◆ REQUIREMENT ◆
Filter the material, keeping only lines with the word "before".

"""

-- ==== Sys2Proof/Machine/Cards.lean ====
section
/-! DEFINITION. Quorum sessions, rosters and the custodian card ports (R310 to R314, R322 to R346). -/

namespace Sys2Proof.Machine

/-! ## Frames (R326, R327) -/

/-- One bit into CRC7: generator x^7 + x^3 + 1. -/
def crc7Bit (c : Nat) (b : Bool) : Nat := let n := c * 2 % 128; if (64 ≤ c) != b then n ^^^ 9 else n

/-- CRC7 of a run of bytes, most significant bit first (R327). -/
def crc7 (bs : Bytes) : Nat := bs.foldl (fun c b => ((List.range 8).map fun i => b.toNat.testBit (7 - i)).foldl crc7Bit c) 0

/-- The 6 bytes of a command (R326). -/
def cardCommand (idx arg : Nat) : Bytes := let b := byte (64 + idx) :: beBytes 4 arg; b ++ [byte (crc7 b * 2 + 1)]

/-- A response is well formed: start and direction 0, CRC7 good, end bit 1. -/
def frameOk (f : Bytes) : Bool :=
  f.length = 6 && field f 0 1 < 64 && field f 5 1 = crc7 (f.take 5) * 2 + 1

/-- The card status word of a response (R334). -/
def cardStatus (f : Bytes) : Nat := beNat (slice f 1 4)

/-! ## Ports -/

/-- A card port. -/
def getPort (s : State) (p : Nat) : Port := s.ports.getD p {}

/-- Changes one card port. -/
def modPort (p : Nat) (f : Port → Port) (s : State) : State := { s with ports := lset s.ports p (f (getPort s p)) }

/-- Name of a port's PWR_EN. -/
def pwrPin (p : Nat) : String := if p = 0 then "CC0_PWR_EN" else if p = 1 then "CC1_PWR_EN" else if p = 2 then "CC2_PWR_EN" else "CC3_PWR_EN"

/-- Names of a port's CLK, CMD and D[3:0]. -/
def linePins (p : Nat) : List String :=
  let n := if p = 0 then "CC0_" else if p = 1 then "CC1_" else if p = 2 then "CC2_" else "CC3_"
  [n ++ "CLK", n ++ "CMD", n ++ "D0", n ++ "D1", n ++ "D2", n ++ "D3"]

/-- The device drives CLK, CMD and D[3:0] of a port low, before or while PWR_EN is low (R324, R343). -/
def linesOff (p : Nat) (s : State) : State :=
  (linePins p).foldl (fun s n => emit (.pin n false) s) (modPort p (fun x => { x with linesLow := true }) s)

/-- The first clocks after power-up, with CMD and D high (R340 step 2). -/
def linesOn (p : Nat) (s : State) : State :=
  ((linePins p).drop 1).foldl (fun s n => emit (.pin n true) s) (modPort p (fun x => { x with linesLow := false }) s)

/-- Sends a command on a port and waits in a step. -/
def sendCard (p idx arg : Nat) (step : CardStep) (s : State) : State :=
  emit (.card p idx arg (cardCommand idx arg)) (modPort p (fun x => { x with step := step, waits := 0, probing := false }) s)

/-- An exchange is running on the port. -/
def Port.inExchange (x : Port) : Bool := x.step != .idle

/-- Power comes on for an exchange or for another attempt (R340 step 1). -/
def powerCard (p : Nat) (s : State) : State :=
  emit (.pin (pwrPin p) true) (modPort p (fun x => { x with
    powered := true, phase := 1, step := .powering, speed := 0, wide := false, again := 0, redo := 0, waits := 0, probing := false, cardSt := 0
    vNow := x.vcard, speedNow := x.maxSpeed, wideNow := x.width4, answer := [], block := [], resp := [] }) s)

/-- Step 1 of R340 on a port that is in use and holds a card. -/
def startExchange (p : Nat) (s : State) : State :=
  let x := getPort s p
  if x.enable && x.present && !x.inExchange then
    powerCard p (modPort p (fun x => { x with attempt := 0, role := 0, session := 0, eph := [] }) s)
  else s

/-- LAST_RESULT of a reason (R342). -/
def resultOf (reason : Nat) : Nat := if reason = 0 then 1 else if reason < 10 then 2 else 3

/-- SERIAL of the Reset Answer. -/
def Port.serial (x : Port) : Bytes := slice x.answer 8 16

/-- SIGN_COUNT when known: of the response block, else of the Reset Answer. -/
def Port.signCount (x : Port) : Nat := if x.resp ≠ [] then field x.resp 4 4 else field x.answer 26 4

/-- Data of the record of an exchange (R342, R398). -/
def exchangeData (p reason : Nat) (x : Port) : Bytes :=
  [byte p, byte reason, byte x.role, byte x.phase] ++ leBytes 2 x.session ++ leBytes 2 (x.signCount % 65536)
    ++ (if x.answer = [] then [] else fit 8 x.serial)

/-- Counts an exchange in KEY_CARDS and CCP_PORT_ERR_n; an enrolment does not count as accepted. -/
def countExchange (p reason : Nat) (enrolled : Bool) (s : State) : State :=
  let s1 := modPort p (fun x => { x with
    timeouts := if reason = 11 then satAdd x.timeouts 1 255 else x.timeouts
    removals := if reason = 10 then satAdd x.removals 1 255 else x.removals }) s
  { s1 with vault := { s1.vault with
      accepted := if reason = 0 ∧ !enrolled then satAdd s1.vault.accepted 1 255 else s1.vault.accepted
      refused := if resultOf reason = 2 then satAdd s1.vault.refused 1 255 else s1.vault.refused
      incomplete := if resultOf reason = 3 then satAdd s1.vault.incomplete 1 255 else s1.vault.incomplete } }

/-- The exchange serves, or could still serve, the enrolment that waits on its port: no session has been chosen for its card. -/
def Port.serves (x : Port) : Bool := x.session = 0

"""
"""

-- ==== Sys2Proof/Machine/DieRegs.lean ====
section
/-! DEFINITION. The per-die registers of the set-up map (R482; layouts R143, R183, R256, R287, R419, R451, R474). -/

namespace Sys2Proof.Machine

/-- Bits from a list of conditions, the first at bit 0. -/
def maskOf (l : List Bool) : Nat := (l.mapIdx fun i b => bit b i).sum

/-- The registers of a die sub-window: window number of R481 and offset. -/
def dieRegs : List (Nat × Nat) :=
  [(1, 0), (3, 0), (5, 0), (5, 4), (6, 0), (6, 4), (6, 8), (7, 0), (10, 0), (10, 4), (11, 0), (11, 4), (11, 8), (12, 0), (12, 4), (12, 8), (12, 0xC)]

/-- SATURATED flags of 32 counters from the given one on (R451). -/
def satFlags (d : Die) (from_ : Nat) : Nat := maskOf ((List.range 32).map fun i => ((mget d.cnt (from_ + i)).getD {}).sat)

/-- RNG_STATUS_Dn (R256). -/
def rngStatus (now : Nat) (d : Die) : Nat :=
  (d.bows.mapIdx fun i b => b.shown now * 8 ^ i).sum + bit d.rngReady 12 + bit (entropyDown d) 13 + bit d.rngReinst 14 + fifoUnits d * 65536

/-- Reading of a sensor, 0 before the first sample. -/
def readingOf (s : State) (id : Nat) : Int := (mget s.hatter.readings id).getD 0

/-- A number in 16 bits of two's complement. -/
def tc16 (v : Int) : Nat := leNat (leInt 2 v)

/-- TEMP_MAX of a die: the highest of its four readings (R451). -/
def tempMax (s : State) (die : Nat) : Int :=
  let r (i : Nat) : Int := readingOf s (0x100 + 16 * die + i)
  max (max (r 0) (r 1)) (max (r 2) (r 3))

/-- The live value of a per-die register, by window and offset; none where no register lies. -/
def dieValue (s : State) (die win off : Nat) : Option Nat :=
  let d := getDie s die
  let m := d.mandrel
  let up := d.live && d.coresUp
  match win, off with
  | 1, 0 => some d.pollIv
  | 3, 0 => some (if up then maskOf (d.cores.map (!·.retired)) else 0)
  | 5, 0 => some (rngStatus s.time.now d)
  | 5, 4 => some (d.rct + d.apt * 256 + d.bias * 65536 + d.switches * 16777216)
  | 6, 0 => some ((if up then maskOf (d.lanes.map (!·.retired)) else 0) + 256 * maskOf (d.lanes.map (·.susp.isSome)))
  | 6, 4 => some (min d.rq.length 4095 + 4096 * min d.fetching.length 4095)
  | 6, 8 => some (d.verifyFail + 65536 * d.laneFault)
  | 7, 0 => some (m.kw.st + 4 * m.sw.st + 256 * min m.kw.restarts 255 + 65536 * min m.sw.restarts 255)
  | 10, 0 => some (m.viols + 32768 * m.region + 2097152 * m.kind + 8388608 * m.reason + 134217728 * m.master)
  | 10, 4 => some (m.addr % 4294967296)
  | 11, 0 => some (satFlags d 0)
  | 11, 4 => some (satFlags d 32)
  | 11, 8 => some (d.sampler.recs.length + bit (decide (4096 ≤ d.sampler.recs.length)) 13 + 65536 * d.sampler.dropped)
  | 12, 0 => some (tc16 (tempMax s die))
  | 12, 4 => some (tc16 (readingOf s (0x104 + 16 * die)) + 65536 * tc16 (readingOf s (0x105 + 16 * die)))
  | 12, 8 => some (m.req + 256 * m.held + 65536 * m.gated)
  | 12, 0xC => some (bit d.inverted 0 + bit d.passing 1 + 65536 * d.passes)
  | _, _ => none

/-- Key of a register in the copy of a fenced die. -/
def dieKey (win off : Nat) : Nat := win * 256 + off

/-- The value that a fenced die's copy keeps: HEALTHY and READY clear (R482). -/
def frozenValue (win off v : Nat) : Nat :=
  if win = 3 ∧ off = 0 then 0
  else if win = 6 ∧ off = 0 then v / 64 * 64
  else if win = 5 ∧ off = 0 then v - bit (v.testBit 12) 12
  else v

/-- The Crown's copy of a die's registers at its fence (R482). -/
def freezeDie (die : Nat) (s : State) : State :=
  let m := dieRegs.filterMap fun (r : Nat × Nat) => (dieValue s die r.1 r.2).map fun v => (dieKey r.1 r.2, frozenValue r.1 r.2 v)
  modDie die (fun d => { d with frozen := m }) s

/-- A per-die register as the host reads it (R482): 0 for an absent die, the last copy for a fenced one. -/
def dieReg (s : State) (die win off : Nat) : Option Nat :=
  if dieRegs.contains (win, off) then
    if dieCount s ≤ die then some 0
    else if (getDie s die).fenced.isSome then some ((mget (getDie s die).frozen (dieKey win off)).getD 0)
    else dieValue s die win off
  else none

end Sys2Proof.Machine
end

"""

◆ EXPECTED ANSWER ◆
/-- The device drives CLK, CMD and D[3:0] of a port low, before or while PWR_EN is low (R324, R343). -/
/-- Reading of a sensor, 0 before the first sample. -/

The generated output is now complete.